MOE Key Laboratory of Bioinformatics and Bioinformatics Division, TNLIST/Department of Automation, Tsinghua University, Beijing 1000084, China.
Bioinformatics. 2011 Jul 1;27(13):i167-76. doi: 10.1093/bioinformatics/btr213.
Pinpointing genes that underlie human inherited diseases among candidate genes in susceptibility genetic regions is the primary step towards the understanding of pathogenesis of diseases. Although several probabilistic models have been proposed to prioritize candidate genes using phenotype similarities and protein-protein interactions, no combinatorial approaches have been proposed in the literature.
We propose the first combinatorial approach for prioritizing candidate genes. We first construct a phenome-interactome network by integrating the given phenotype similarity profile, protein-protein interaction network and associations between diseases and genes. Then, we introduce a computational method called MAXIF to maximize the information flow in this network for uncovering genes that underlie diseases. We demonstrate the effectiveness of this method in prioritizing candidate genes through a series of cross-validation experiments, and we show the possibility of using this method to identify diseases with which a query gene may be associated. We demonstrate the competitive performance of our method through a comparison with two existing state-of-the-art methods, and we analyze the robustness of our method with respect to the parameters involved. As an example application, we apply our method to predict driver genes in 50 copy number aberration regions of melanoma. Our method is not only able to identify several driver genes that have been reported in the literature, it also shed some new biological insights on the understanding of the modular property and transcriptional regulation scheme of these driver genes.

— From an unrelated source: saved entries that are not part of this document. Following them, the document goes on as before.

/-- A key names one group of the team and one warp of it. -/
theorem Apart.keyAt_inj (h : Apart gs) {i j v w key : Nat} {x y : Group} (hx : gs[i]? = some x) (hy : gs[j]? = some y)
    (hv : x.keyAt v = some key) (hw : y.keyAt w = some key) : i = j ∧ v = w := by
  obtain ⟨a, ha, hak⟩ := Group.keyAt_eq_some.mp hv
  obtain ⟨b, hb, hbk⟩ := Group.keyAt_eq_some.mp hw
  have halt : a < 64 := (h.slots x (List.mem_of_getElem? hx)).2 a (List.mem_of_getElem? ha)
  have hblt : b < 64 := (h.slots y (List.mem_of_getElem? hy)).2 b (List.mem_of_getElem? hb)
  simp only [Config.slotsPerCore] at hak hbk
  have hgroup : i = j := by
    have hcore : x.core = y.core := by omega
    have hi : i < (gs.map Group.core).length := by simpa using (List.getElem?_eq_some_iff.mp hx).1
    exact (List.getElem?_inj hi h.cores).mp (by simp [hx, hy, hcore])
  subst hgroup
  have hxy : x = y := Option.some.inj (hx.symm.trans hy)
  subst hxy
  have hslot : a = b := by omega
  exact ⟨rfl, (List.getElem?_inj (List.getElem?_eq_some_iff.mp ha).1 (h.slots x (List.mem_of_getElem? hx)).1).mp
    (ha.trans (hslot ▸ hb.symm))⟩

end

end Sys2Proof.Machine
end

section
/-! ## Family 10: what placing a team leaves -/
namespace Sys2Proof.Machine

/-- What one element of a list brings about, and no other element undoes, holds after the list has been gone through. -/
theorem foldl_reaches {α β : Type} {P : β → Prop} {f : β → α → β} {xs : List α} {a : α} (ha : a ∈ xs) (hset : ∀ b, P (f b a))
    (hkeep : ∀ b, ∀ x ∈ xs, x ≠ a → P b → P (f b x)) (b : β) : P (xs.foldl f b) := by
  obtain ⟨before, after, rfl⟩ := List.append_of_mem ha
  rw [List.foldl_append, List.foldl_cons]
  refine List.foldlRecOn after f (hset _) fun b hb x hx => ?_
  by_cases hxa : x = a
  · exact hxa ▸ hset b
  · exact hkeep b x (by simp [hx]) hxa hb

theorem withPos_eq {α : Type} (xs : List α) (p : Nat) : withPos xs p = (xs.zipIdx p).map Prod.swap := by
  induction xs generalizing p with
  | nil => rfl
  | cons x r ih => rw [withPos, ih, List.zipIdx_cons, List.map_cons, Prod.swap_prod_mk]

theorem mem_withPos {α : Type} {xs : List α} {e : Nat × α} : e ∈ withPos xs 0 ↔ xs[e.1]? = some e.2 := by
  obtain ⟨i, x⟩ := e
  simp [withPos_eq, List.mem_zipIdx_iff_getElem?]

/-! ### Starting the warps (R162) -/

/-- Warp `k` of workgroup `wg` of a team as it starts (R162). -/
def Launch.startingWarp (l : Launch) (id team wg k : Nat) : Warp :=
  Warp.start id team wg k l.asid l.principal l.privileged l.clearance (pairTarget (l.header + BitVec.ofNat 64 l.entry)) l.known

/-- The state with warp `k` of a group started, where the group has a slot for it. -/
def State.startWarp (s : State) (id team wg : Nat) (l : Launch) (g : Group) (k : Nat) : State :=
  match g.keyAt k with
  | none => s
  | some key => { s with warps := Assoc.put s.warps key (l.startingWarp id team wg k) }

section
variable {s q : State} {id team wg index k key : Nat} {l : Launch} {g : Group} {gs : List Group}

theorem State.startGroup_eq (s : State) (id team wg : Nat) (l : Launch) (g : Group) :
    s.startGroup id team wg l g = (numsFrom 0 l.wgWarps).foldl (fun q k => q.startWarp id team wg l g k) s := rfl

theorem State.startWarp_keeps (s : State) (id team wg : Nat) (l : Launch) (g : Group) (k : Nat) :
    s.startWarp id team wg l g k = { s with warps := (s.startWarp id team wg l g k).warps } := by
  simp only [State.startWarp]
  split <;> rfl

theorem State.startWarp_warp? (s : State) (id team wg : Nat) (l : Launch) (g : Group) (k key : Nat) :
    (s.startWarp id team wg l g k).warp? key = if g.keyAt k = some key then some (l.startingWarp id team wg k) else s.warp? key := by
  simp only [State.startWarp]
  cases hk : g.keyAt k with
  | none => rfl
  | some j =>
    simp only [State.warp?, Assoc.at?_put, Option.some.injEq, eq_comm (a := key)]

theorem State.startGroup_keeps (s : State) (id team wg : Nat) (l : Launch) (g : Group) :
    s.startGroup id team wg l g = { s with warps := (s.startGroup id team wg l g).warps } := by
  rw [State.startGroup_eq]
  exact foldl_keeps (fun q : State => q = { s with warps := q.warps }) _
    (fun q k hq => by rw [State.startWarp_keeps, hq]) (numsFrom 0 l.wgWarps) s rfl

/-- A key that names no warp of the group holds what it held. -/
theorem State.startGroup_warp?_other (hg : ∀ k, g.keyAt k ≠ some key) :
    (s.startGroup id team wg l g).warp? key = s.warp? key := by
  rw [State.startGroup_eq]
  exact foldl_keeps (fun q : State => q.warp? key = s.warp? key) _
    (fun q k hq => by rw [State.startWarp_warp?, if_neg (hg k), hq]) (numsFrom 0 l.wgWarps) s rfl

/-- The key of a warp of the group holds that warp as it starts. -/
theorem State.startGroup_warp?_self (hk : k < l.wgWarps) (hkey : g.keyAt k = some key) (hown : ∀ j, g.keyAt j = some key → j = k) :
    (s.startGroup id team wg l g).warp? key = some (l.startingWarp id team wg k) := by
  rw [State.startGroup_eq]
  refine foldl_reaches (P := fun q : State => q.warp? key = some (l.startingWarp id team wg k))
    (mem_numsFrom.mpr ⟨Nat.zero_le k, by omega⟩) (fun q => ?_) (fun q j _ hj hq => ?_) s
  · rw [State.startWarp_warp?, if_pos hkey]
  · rw [State.startWarp_warp?, if_neg (fun h => hj (hown j h)), hq]

/-! ### Starting a team (R150, R160) -/

/-- A team of a launch in these groups. -/
def Launch.teamIn (l : Launch) (id index : Nat) (gs : List Group) : Team :=
  { launch := id, index := index, x := index % l.gridX, y := index / l.gridX % l.gridY, z := index / (l.gridX * l.gridY)
    groups := gs, record := none, saving := false }

/-- The machine with the team listed and its warps started. -/
def State.startTeam (s : State) (id index : Nat) (l : Launch) (gs : List Group) : State :=
  (withPos gs 0).foldl (fun q g => q.startGroup id s.fresh g.1 l g.2)
    { s.takeFree with teams := Assoc.put s.teams s.fresh (l.teamIn id index gs), fresh := s.fresh + 1 }

/-- A team is placed in groups that lie apart. -/
theorem State.placeTeam_inv (h : s.placeTeam id l index = some q) : ∃ gs, Apart gs ∧ q = s.startTeam id index l gs := by
  simp only [State.placeTeam] at h
  split at h
  · cases h
  · next gs hchosen =>
    have hroom : gs ∈ (s.firstCores l).filterMap (fun c => s.roomsAt l c) := by
      have hmem := List.mem_of_getElem? hchosen
      split at hmem
      · exact hmem
      · exact List.mem_of_mem_filter hmem
    obtain ⟨core, -, hcore⟩ := List.mem_filterMap.mp hroom
    exact ⟨gs, State.roomsAt_apart hcore, (Option.some.inj h).symm⟩

theorem State.startTeam_keeps (s : State) (id index : Nat) (l : Launch) (gs : List Group) :
    s.startTeam id index l gs = { s with
      free := s.free + 1, teams := Assoc.put s.teams s.fresh (l.teamIn id index gs), fresh := s.fresh + 1
      warps := (s.startTeam id index l gs).warps } :=
  foldl_keeps (fun q : State => q = { s with
      free := s.free + 1, teams := Assoc.put s.teams s.fresh (l.teamIn id index gs), fresh := s.fresh + 1
      warps := q.warps }) _
    (fun q g hq => by rw [State.startGroup_keeps, hq]) (withPos gs 0) _ rfl

theorem State.startTeam_team? (s : State) (id index : Nat) (l : Launch) (gs : List Group) (k : Nat) :
    (s.startTeam id index l gs).team? k = if k = s.fresh then some (l.teamIn id index gs) else s.team? k := by
  rw [State.startTeam_keeps]
  exact Assoc.at?_put ..

theorem State.startTeam_fresh (s : State) (id index : Nat) (l : Launch) (gs : List Group) :
    (s.startTeam id index l gs).fresh = s.fresh + 1 := by rw [State.startTeam_keeps]

theorem State.startTeam_launches (s : State) (id index : Nat) (l : Launch) (gs : List Group) :
    (s.startTeam id index l gs).launches = s.launches := by rw [State.startTeam_keeps]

在易感遗传区域的候选基因中确定导致人类遗传疾病的基因是理解疾病发病机制的首要步骤。尽管已经提出了几种概率模型,通过表型相似性和蛋白质-蛋白质相互作用来优先考虑候选基因,但文献中尚未提出组合方法。
我们提出了第一个用于优先考虑候选基因的组合方法。我们首先通过整合给定的表型相似性谱、蛋白质-蛋白质相互作用网络以及疾病和基因之间的关联,构建一个表型-互作网络。然后,我们引入了一种称为 MAXIF 的计算方法,以最大化该网络中的信息流,从而揭示导致疾病的基因。我们通过一系列交叉验证实验证明了该方法在优先考虑候选基因方面的有效性,并展示了使用该方法识别与查询基因可能相关的疾病的可能性。我们通过与两种现有的最先进方法进行比较,展示了我们方法的竞争性能,并分析了该方法对所涉及参数的稳健性。作为一个应用示例,我们将我们的方法应用于预测黑色素瘤 50 个拷贝数缺失区域中的驱动基因。我们的方法不仅能够识别文献中已经报道的几个驱动基因,还为理解这些驱动基因的模块性质和转录调控方案提供了一些新的生物学见解。